The Economic and Health Effects of the United States' Earliest School Vaccination Mandates
Holtkamp, Nicholas Chadbourne
0000-0003-3351-8677
:
2021-08-13
Abstract
This dissertation evaluates the health and economic consequences of state laws that
required children to be vaccinated against smallpox to attend school in the United States in the late 19th and early 20th centuries. Utilizing a novel dataset of vaccination legislation, I find mandates had substantial health and economic benefits. First, I show they reduced the prevalence of smallpox. Next, leveraging the staggered roll-out of mandates within a difference-in-differences framework, I demonstrate that childhood exposure to school vaccination increased average annual incomes by approximately three percent. Event studies confirm the causal nature of this relationship by illustrating that benefits only appeared for those who were of schooling age and younger when a mandate was passed. I attribute these benefits to vaccination incentivizing human capital investment.
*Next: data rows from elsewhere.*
/-- An index inside the range of a table (R164). -/
def indexBelow (limit : Nat) (w : Word) : Option Nat := if w.toNat < limit then some w.toNat else none

/-- The cursor that a SELECT on the SCHEDULE cursor sets (R164, R175). -/
def scheduleCursorNamed (table index : Word) : Option Cursor :=
  match copyNamed (table.toNat / 256) with
  | none => none
  | some c =>
    match table.toNat % 256 with
    | 1 => (indexBelow 7 index).map (.week c)
    | 2 => (indexBelow 24 index).map (.special c)
    | 3 => (indexBelow 8 index).map (.switch 0 c)
    | 4 => (indexBelow 8 index).map (.switch 1 c)
    | 5 => (indexBelow 8 index).map (.switch 2 c)
    | 6 => (indexBelow 8 index).map (.switch 3 c)
    | _ => none

/-- The cursor that a SELECT on the FREEZE cursor sets; the copy code is not used (R164, R175). -/
def freezeCursorNamed (table index : Word) : Option Cursor :=
  if table.toNat % 256 = 7 then (indexBelow 12 index).map .freeze else none

/-- The cursor that a SELECT names at a cursor object (R164). -/
def cursorNamed (o : Obj) (table index : Word) : Option Cursor :=
  match o with
  | .freezeCursor => freezeCursorNamed table index
  | _ => scheduleCursorNamed table index

/-- SELECT (R164). -/
def selectObject (p : Port) (o : Obj) (table index : Word) (s : State) : Outcome :=
  store (cursorNamed o table index)
    (fun c t => { t with engine := { t.engine with cursors := t.engine.cursors.set p c } }) s

/-- COMMAND (R165), with its operands. -/
def commandObject (p : Port) (o : Obj) (a b : Word) (s : State) : Outcome :=
  match o with
  | .linkRestart => commandLinkRestart a s
  | .clearLinkCounters => commandClearCounters s
  | .arm => commandArm p a b s
  | .disarm => commandDisarm p s
  | .discard => commandDiscard p s
  | .timeSet => commandTimeSet a b s
  | .timeAdjust => commandTimeAdjust a s
  | .setTerm => commandSetTerm p a b s
  | .startOldest => commandStartOldest p s
  | .startNewest => commandStartNewest p s
  | .startAt => commandStartAt p a s
  | .logStop => commandLogStop p s
  | .readNext => commandReadNext p s
  | .freeze => commandFreeze s
  | .testOn => commandTestOn p s
  | .testOff => commandTestOff p s
  | .totalsClear => commandTotalsClear s
  | .logClear => commandLogClear p s
  | .restart => commandRestart p s
  | .clearAll => commandClearAll p s
  | _ => refuse .badRequest s

end Sys2Proof.Machine
end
Difference-in-differences results show that vaccination laws increased teens' school enrollment by approximately three percent while decreasing their labor market participation by a similar magnitude. However, anti-vaccination beliefs muted the benefits of vaccination. Children of German immigrants, who were known for their resistance against vaccination, benefited significantly less from vaccination laws in the short- and long-run. Lastly, I show that states with school vaccination mandates for smallpox had higher diphtheria vaccination rates after the invention of the diphtheria vaccine. This suggests mandates may increase uptake for vaccines not available at the time of mandate passage. These findings speak to the importance of childhood vaccination for both health and human capital development. Moreover, they shed new light on the cost of American institutions that struggled to widely promote school vaccination mandates in the fight against smallpox.